◆ **Task goal**
Copy out all lines from the material that contain the string "fence".
________
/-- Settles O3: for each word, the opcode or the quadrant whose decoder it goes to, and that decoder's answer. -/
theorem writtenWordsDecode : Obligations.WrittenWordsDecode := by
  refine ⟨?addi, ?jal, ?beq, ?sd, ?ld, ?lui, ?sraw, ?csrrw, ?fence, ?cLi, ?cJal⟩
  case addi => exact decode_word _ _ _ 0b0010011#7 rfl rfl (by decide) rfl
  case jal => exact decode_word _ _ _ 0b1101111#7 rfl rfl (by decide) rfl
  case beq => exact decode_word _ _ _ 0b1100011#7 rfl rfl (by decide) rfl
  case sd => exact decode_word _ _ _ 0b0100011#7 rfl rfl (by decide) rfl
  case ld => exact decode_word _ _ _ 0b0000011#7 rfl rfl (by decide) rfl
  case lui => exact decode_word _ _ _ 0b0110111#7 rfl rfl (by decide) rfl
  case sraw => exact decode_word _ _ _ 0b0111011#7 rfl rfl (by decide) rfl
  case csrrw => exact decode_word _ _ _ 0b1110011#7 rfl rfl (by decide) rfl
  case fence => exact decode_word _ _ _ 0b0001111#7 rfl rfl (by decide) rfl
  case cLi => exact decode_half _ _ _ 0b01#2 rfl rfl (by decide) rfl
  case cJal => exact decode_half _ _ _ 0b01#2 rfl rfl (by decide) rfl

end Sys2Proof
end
________
◆ **Answer below**
  refine ⟨?addi, ?jal, ?beq, ?sd, ?ld, ?lui, ?sraw, ?csrrw, ?fence, ?cLi, ?cJal⟩
  case fence => exact decode_word _ _ _ 0b0001111#7 rfl rfl (by decide) rfl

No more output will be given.